The ensuing court fight was bitter, costly, and secretive. Cullen, through the Times’ editorial page, doggedly asked two questions. First, how were the three counties—Storm Lake is the county seat of Buena Vista County, one of the defendants—paying their legal bills, estimated to be upwards of $1 million.

And, second, why today’s ag production system of “farming into the ditch and over the fenceline” should be defended at all. It had played the key role, he noted citing Iowa State University research, in delivering the dirty water at the center of the lawsuit. Defending that reality was really defending the dirty water status quo.

He had Iowa’s public behind him and Iowa’s biggest ag groups in front of him. Almost every public poll supported the lawsuit and almost every farm group and local government group opposed it. If the public wanted the dirty water cleaned up, reasoned the small town editor in print, why were public officials fighting any cleanup?
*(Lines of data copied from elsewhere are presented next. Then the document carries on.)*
/-- The outputs of an event account for it: at most three, and the byte it transmits is the one written to THR (R146,
R180). -/
theorem exec_emits {i : Instr} (h : exec i s = .next t) : Emits 3 (bytesSent i) s t := by
  cases i with
  | rdA4 | rdA7 | wrA5 | wrA6 | wrA7 => exact (unsupportedRegister_emits h).mono (by decide)
  | rdRbr =>
    exact answer_emits h
      (((acknowledgeRbr_emits s).trans (dropReceived_emits _)).trans (announceRemaining_emits _))
  | rdIir =>
    refine (answer_emits h (n := 1) ?_).mono (by decide)
    split
    · exact acknowledge_emits s .thri
    · exact .mono (.of_silent rfl rfl (.inl rfl) rfl rfl) zero_le_one
  | wrThr v =>
    exact (answer_emits h (((setLsr_emits _).trans (txPut_emits v)).trans
      ((setLsr_emits _).trans (signalThri_emits _)))).mono (by decide)
  | wrIer v => exact (answer_emits h ((setIer_emits _).trans (resolve_emits _))).mono (by decide)
  | rx v =>
    exact (answer_emits h (((setFifo_emits _).trans (setLsr_emits _)).trans (signalCti_emits _))).mono (by decide)
  | rst => exact (answer_emits (s := s) h (.of_silent rfl rfl (.inr rfl) rfl rfl)).mono (Nat.zero_le 3)
  | rdDll | rdIer | rdDlh | rdLcr | rdLsr | rdMsr | wrDll | wrDlh | wrFcr | wrLcr | wrMcr | qrst =>
    exact (answer_emits (s := s) h (.of_silent rfl rfl (.inl rfl) rfl rfl)).mono (Nat.zero_le 3)

/-- The outputs of a step account for it, from the state with the request taken. -/
theorem step_emits (h : step s = .next t) :
    ∃ r rest i, s.inputs = r :: rest ∧ Emits 3 (bytesSent i) (s.setInputs rest) t := by
  obtain ⟨r, rest, i, hinputs, -, hexec⟩ := step_next s h
  exact ⟨r, rest, i, hinputs, exec_emits hexec⟩

end

/-- Settles O40: the outputs of the step move the line and name it, as those before it did. -/
theorem lineFollowsTheOutputs : Obligations.LineFollowsTheOutputs := by
  rintro s t ⟨hirq, hnames⟩ h
  obtain ⟨r, rest, i, -, l, hl⟩ := step_emits h
  constructor
  · rw [hl.line, hl.out, lineAfter_append]
    exact congrArg (lineAfter · l) hirq
  · intro o ho k hk
    rw [hl.params]
    rw [hl.out, List.mem_append] at ho
    rcases ho with ho | ho
    · exact hnames o ho k hk
    · exact hl.names o ho k hk

/-- Settles O37: read off the account of the event's outputs. -/
theorem reportsRaiseAndClearsWithdraw : Obligations.ReportsRaiseAndClearsWithdraw := by
  intro i s t h
  obtain ⟨l, hl⟩ := exec_emits h
  exact ⟨l, hl.out, hl.line, hl.reports, hl.withdraws⟩

/-- Settles O41: read off the account of the step's outputs, which holds from the state with the request taken. -/
theorem stepTakesOneRequestAndAppends : Obligations.StepTakesOneRequestAndAppends := by
  intro s t h
  obtain ⟨r, rest, i, hinputs, l, hl⟩ := step_emits h
  exact ⟨⟨r, by rw [hinputs, hl.inputs, State.setInputs_inputs]⟩, hl.params, l, hl.out, hl.bounded⟩

/-- Settles O43: of the outputs of an event only a byte written to THR goes to the byte sink. -/
theorem transmitsExactlyWhatIsWritten : Obligations.TransmitsExactlyWhatIsWritten := by
  intro i s t h
  obtain ⟨l, hl⟩ := exec_emits h
  rw [hl.out, transmitted_append, hl.transmits]

end Sys2Proof.Machine
end

section
/-! What no event reads (10_state.md section 4, 20_memory.md section 1): every operation of an event does the same
under another line level, another output history and another base address, and O45 and O53. -/

namespace Sys2Proof.Machine

/-- The state with another line level, another output history and another base address. -/
def State.moved (s : State) (b : Bool) (o : List Output) (base : Nat) : State :=
  { s with irq := b, out := o, params := { s.params with uartBase := base } }

/-- The operation reads neither the line level nor the output history nor the base address: under any others it does
the same, and appends the same outputs. -/
def Blind (f : State → State) : Prop :=
  ∀ s b o base, ∃ l, (f s).out = s.out ++ l ∧
    f (s.moved b o base) = (f s).moved (lineAfter b l) (o ++ l) base

@[simp] theorem moved_inputs (s : State) (b : Bool) (o : List Output) (base : Nat) :
    (s.moved b o base).inputs = s.inputs := rfl

@[simp] theorem moved_dlab (s : State) (b : Bool) (o : List Output) (base : Nat) :
    (s.moved b o base).dlab = s.dlab := rfl

section
variable {f g : State → State}

/-! ### How operations are put together -/

theorem Blind.comp (hf : Blind f) (hg : Blind g) : Blind (fun s => g (f s)) := by
  intro s b o base
  obtain ⟨l, hout, hmoved⟩ := hf s b o base
  obtain ⟨k, hout', hmoved'⟩ := hg (f s) (lineAfter b l) (o ++ l) base
  refine ⟨l ++ k, by simp only [hout', hout, List.append_assoc], ?_⟩
  simp only [hmoved, hmoved', lineAfter_append, List.append_assoc]

theorem Blind.ite {p : State → Prop} [DecidablePred p] (hp : ∀ s b o base, p (s.moved b o base) ↔ p s)
    (hf : Blind f) (hg : Blind g) : Blind (fun s => if p s then f s else g s) := by
  intro s b o base
  simp only [hp]
  split
  · exact hf s b o base
  · exact hg s b o base

/-- An operation that puts nothing out and writes other fields only is blind. -/
theorem Blind.of_silent (hout : ∀ s, (f s).out = s.out)
    (hmoved : ∀ s b o base, f (s.moved b o base) = (f s).moved b o base) : Blind f :=
  fun s b o base => ⟨[], by rw [hout, List.append_nil], by rw [hmoved, List.append_nil, lineAfter]⟩

theorem Blind.id : Blind (fun s => s) := .of_silent (fun _ => rfl) (fun _ _ _ _ => rfl)

/-! ### The operations of Machine/Ops.lean -/

theorem blind_report (c : Cause) : Blind (report c) := fun s _ _ _ => ⟨[.raise s.params.irqLine], rfl, rfl⟩

theorem blind_irqClear : Blind State.irqClear := fun s _ _ _ => ⟨[.clear s.params.irqLine], rfl, rfl⟩

theorem blind_txPut (v : Byte) : Blind (·.txPut v) := fun _ _ _ _ => ⟨[.tx v], rfl, rfl⟩

theorem blind_setIer (v : Byte) : Blind (·.setIer v) := .of_silent (fun _ => rfl) (fun _ _ _ _ => rfl)

theorem blind_setIir (v : Byte) : Blind (·.setIir v) := .of_silent (fun _ => rfl) (fun _ _ _ _ => rfl)

theorem blind_insert (c : Cause) : Blind (fun s => s.setInts (s.ints.insert c)) :=
  .of_silent (fun _ => rfl) (fun _ _ _ _ => rfl)

theorem blind_erase (c : Cause) : Blind (fun s => s.setInts (s.ints.erase c)) :=
  .of_silent (fun _ => rfl) (fun _ _ _ _ => rfl)

theorem blind_setDataReady : Blind setDataReady := .of_silent (fun _ => rfl) (fun _ _ _ _ => rfl)

theorem blind_clearDataReady : Blind clearDataReady := .of_silent (fun _ => rfl) (fun _ _ _ _ => rfl)

theorem blind_signalCti : Blind signalCti :=
  (blind_insert .cti).comp
    (g := fun s => if rdiEnabled s.ier = false then s
      else if s.iir ≠ code .rlsi ∧ s.iir ≠ code .rdi then report .cti s else s)
    (.ite (fun _ _ _ _ => .rfl) .id (.ite (fun _ _ _ _ => .rfl) (blind_report .cti) .id))

theorem blind_signalThri : Blind signalThri :=
  (blind_insert .thri).comp
    (g := fun s => if thriEnabled s.ier = false then s
      else if s.iir = noInt ∨ s.iir = code .msi ∨ s.iir = code .thri then report .thri s else s)
    (.ite (fun _ _ _ _ => .rfl) .id (.ite (fun _ _ _ _ => .rfl) (blind_report .thri) .id))

theorem blind_resolve : Blind resolve := by
  unfold resolve
  exact .ite (fun _ _ _ _ => .rfl) blind_signalCti
    (.ite (fun _ _ _ _ => .rfl) blind_signalThri ((blind_setIir noInt).comp blind_irqClear))

theorem blind_acknowledge (c : Cause) : Blind (acknowledge c) := by
  unfold acknowledge
  have hwithdraw := (blind_erase c).comp (blind_setIir noInt)
  exact .ite (fun _ _ _ _ => .rfl) (hwithdraw.comp blind_resolve) hwithdraw

theorem blind_acknowledgeJoint : Blind acknowledgeJoint := by
  unfold acknowledgeJoint
  have hwithdraw := ((blind_erase .rdi).comp (blind_erase .cti)).comp (blind_setIir noInt)
  exact .ite (fun _ _ _ _ => .rfl) (hwithdraw.comp blind_resolve) hwithdraw

theorem blind_acknowledgeRbr : Blind acknowledgeRbr := by
  intro s b o base
  unfold acknowledgeRbr
  rw [show (s.moved b o base).params.rbrAckMode = s.params.rbrAckMode from rfl]
  split
  · exact (blind_acknowledge .rdi).comp (blind_acknowledge .cti) s b o base
  · exact (blind_acknowledge .cti).comp (blind_acknowledge .rdi) s b o base
  · exact blind_acknowledgeJoint s b o base

theorem blind_dropReceived : Blind dropReceived := by
  unfold dropReceived
  exact .ite (fun _ _ _ _ => .rfl) .id (.of_silent (fun _ => rfl) (fun _ _ _ _ => rfl))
After months of shoe leather journalism, the Times—meaning Cullen, his reporter son Tom, and other family members—finally uncovered the source of the money underwriting the counties’ status quo defense. In typical fashion, he announced the funders in a Sept. 16, 2016 editorial:

“Buena Vista County officially is a Farm Bureau county. The Farm Bureau and Iowa Corn Growers have pledged to cover the legal bills (of the three defendant counties so, now) at least we know who our boss is,” he opined. “The Farm Bureau and the commodity groups.”
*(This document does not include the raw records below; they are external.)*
-- ==== Sys2Proof/Machine/Interface.lean ====
section
/-! DEFINITION. The host interface as transactions: initial data, program load, run (70_reset_and_hazards.md R231 to
R237, R241). -/

namespace Sys2Proof.Machine

/-! ### Initial data -/

/-- Why an initial-data load fails (60_exceptions.md R202, 70_reset_and_hazards.md R231, R232). -/
inductive RangeError where
  /-- The line does not have exactly two tokens (92_eei_decisions.md D22). -/
  | notTwoTokens
  /-- The register index is not a bare integer. -/
  | indexNotInteger
  /-- The value is not a signed integer. -/
  | valueNotInteger
  /-- The register index is not below `NREG`. -/
  | indexOutOfRange (i : Nat)
deriving DecidableEq, Repr

/-- One initial-data line as its two integers (70_reset_and_hazards.md R232).
DESIGN CHOICE: of a line with several of these defects the number of tokens is reported before the fields, and the index
before the value; the spec orders only a non-integer field before an index out of range (92_eei_decisions.md D20;
log 25). -/
def parseInitialLine (line : Line) : Except RangeError (Nat × Value) :=
  match tokensOf line with
  | [index, value] =>
    match bareInteger index with
    | none => .error .indexNotInteger
    | some i =>
      match signedInteger value with
      | none => .error .valueNotInteger
      | some v => .ok (i, v)
  | _ => .error .notTwoTokens

/-- One initial-data entry: `RegWrite` semantics with `RangeError` in place of `OperationError` (10_state.md R41,
70_reset_and_hazards.md R231). -/
def State.loadEntry (s : State) (i : Nat) (v : Value) : Except RangeError State :=
  if i < s.nreg then .ok (s.setReg i v) else .error (.indexOutOfRange i)

/-- Initial-data entries, applied in order; the first bad one fails the load (70_reset_and_hazards.md R231). -/
def State.loadInitialData (s : State) : List (Nat × Value) → Except RangeError State
  | [] => .ok s
  | (i, v) :: entries =>
    match s.loadEntry i v with
    | .error e => .error e
    | .ok t => t.loadInitialData entries

/-- Initial-data lines, each parsed and then applied, in order (70_reset_and_hazards.md R232, 60_exceptions.md R207). -/
def State.loadInitialLines (s : State) : List Line → Except RangeError State
  | [] => .ok s
  | line :: lines =>
    match parseInitialLine line with
    | .error e => .error e
    | .ok (i, v) =>
      match s.loadEntry i v with
      | .error e => .error e
      | .ok t => t.loadInitialLines lines

/-! ### Program load -/

/-- `loadProgram(entries)`: the k-th entry, counted from 1, at instruction address k - 1
(70_reset_and_hazards.md R233, 30_encoding.md R100). -/
def State.loadProgram (s : State) (entries : List Entry) : State := { s with prog := FiniteMap.ofList 0 entries }

/-- The load of source lines: all of them decode and are stored, or the load fails and nothing is stored
(30_encoding.md R97). -/
def State.loadLines (m : OpMap) (mark : Char) (f : Format) (lines : List Line) (s : State) :
    Except ValidationError State :=
  match decodeProgram m mark f lines with
  | .error e => .error e
  | .ok is => .ok (s.loadProgram (is.map Entry.instr))

/-! ### The life of one instance -/

/-- An instance as the host sees it: its machine and which transactions it has had (70_reset_and_hazards.md R241). -/
structure Instance where
  machine : State
  dataLoaded : Bool
  programLoaded : Bool
  hasRun : Bool
  /-- A load has failed and the instance must be discarded (70_reset_and_hazards.md R231, 93_implementation_defined.md
  U10). -/
  discarded : Bool
deriving DecidableEq, Repr

/-- Transactions the spec gives no meaning to and a model refuses (70_reset_and_hazards.md R237, 92_eei_decisions.md
D22, D23; log 17). -/
inductive Misuse where
  /-- Raised by a transaction on an instance whose load has failed. -/
  | afterLoadError
  /-- Raised by a load after the run. -/
  | loadAfterRun
  /-- Raised by a second initial-data load. -/
  | secondInitialData
  /-- Raised by a second program load. -/
  | secondProgram
  /-- Raised by a run before the program load. -/
  | runWithoutProgram
  /-- Raised by a second run. -/
  | secondRun
deriving DecidableEq, Repr

/-- What a transaction answers: it is performed, it fails with the error of its load, or it is refused. A failed load
answers the discarded instance beside the error. -/
inductive Transaction (ε α : Type) where
  | performed (v : α)
  | failed (e : ε) (discarded : Instance)
  | refused (why : Misuse)
deriving DecidableEq, Repr

/-- Transaction 1, construct (70_reset_and_hazards.md R230). -/
def Instance.construct (c : Config) : Instance := ⟨State.construct c, false, false, false, false⟩

/-- The instance after a failed load: its machine is as it was before the load, and it must be discarded
(60_exceptions.md R201, 70_reset_and_hazards.md R231). After a failed initial-data load the spec says nothing of the
machine, and no transaction can show it (log 17). -/
def Instance.discard (i : Instance) : Instance := { i with discarded := true }

/-- Transaction 2, load initial data (70_reset_and_hazards.md R231, R232). -/
def Instance.loadInitialLines (i : Instance) (lines : List Line) : Transaction RangeError Instance :=
  if i.discarded then .refused .afterLoadError
  else if i.hasRun then .refused .loadAfterRun
  else if i.dataLoaded then .refused .secondInitialData
  else
    match i.machine.loadInitialLines lines with
    | .error e => .failed e i.discard
    | .ok s => .performed { i with machine := s, dataLoaded := true }

/-- Transaction 3, load program, with the decoding that precedes it (70_reset_and_hazards.md R233). -/
def Instance.loadLines (m : OpMap) (mark : Char) (f : Format) (i : Instance) (lines : List Line) :
    Transaction ValidationError Instance :=
  if i.discarded then .refused .afterLoadError
  else if i.hasRun then .refused .loadAfterRun
  else if i.programLoaded then .refused .secondProgram
  else
    match i.machine.loadLines m mark f lines with
    | .error e => .failed e i.discard
    | .ok s => .performed { i with machine := s, programLoaded := true }

/-- Transaction 3 with entries the loader hands over itself, Data entries among them (30_encoding.md R104). It cannot
fail (70_reset_and_hazards.md R233). -/
def Instance.loadEntries (i : Instance) (entries : List Entry) : Transaction Empty Instance :=
  if i.discarded then .refused .afterLoadError
  else if i.hasRun then .refused .loadAfterRun
  else if i.programLoaded then .refused .secondProgram
  else .performed { i with machine := i.machine.loadProgram entries, programLoaded := true }

/-- The instance after its run has come to the state `s`. -/
def Instance.afterRun (i : Instance) (s : State) : Instance := { i with machine := s, hasRun := true }

/-- Transactions 4 and 5, run and snapshot, for an executor that takes at most `fuel` steps (70_reset_and_hazards.md
R235, R236): what the caller receives, if the run has ended, and how the run stands. -/
def Instance.run (fuel : Nat) (i : Instance) :
    Transaction Empty (Option (Except OperationError Snapshot) × RunResult × Instance) :=
  if i.discarded then .refused .afterLoadError
  else if i.hasRun then .refused .secondRun
  else if i.programLoaded then
    match runFor fuel i.machine with
    | .ended f s => .performed ((RunResult.ended f s).toCaller, .ended f s, i.afterRun s)
    | .unfinished s => .performed (none, .unfinished s, i.afterRun s)
    | .refused r => .performed (none, .refused r, i.afterRun i.machine)
  else .refused .runWithoutProgram

end Sys2Proof.Machine
end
“… Fair enough,” Cullen went on. “Everything is above board.”

“Except,” he added in a one-word paragraph.

“We did not elect Farm Bureau to define our interests. We elected five county supervisors and a county attorney.”

Were Cullen’s sharp words directed at Farm Bureau and its Big Ag allies, or were they meant as an admonishment to the weak-kneed Buena Vista County public officials? Maybe all three.

In the end, however, it didn’t matter. Three weeks before Cullen was awarded the Pulitzer, the federal judge overseeing the contentious Des Moines Water Works lawsuit dismissed it by noting Iowa’s county drainage districts, the targets of the suit, were immune to damage claims.

In short, said the judge, no money no lawsuit.

The farm groups and Iowa’s ag-dependent politicians declared victory and moved on. Editor Cullen, who remains in Buena Vista County, conceded nothing: “We still have a surface water problem in Iowa,” he said in one post-Pulitzer interview. “We’ve been reporting on it for 25 years.”

Will it take another 25 years for agriculture—for us—to acknowledge and act on the growing threats to our rural environment and the world’s food-growing future? Clearly, we have the money and talent to delay any legal and legislative effort to change today’s soil, air, and water regulations.

What we need more, however, is the courage and foresight to invest that money and talent in ensuring the future rather than litigating the past. It’s the right thing for our communities now and our grandchildren later.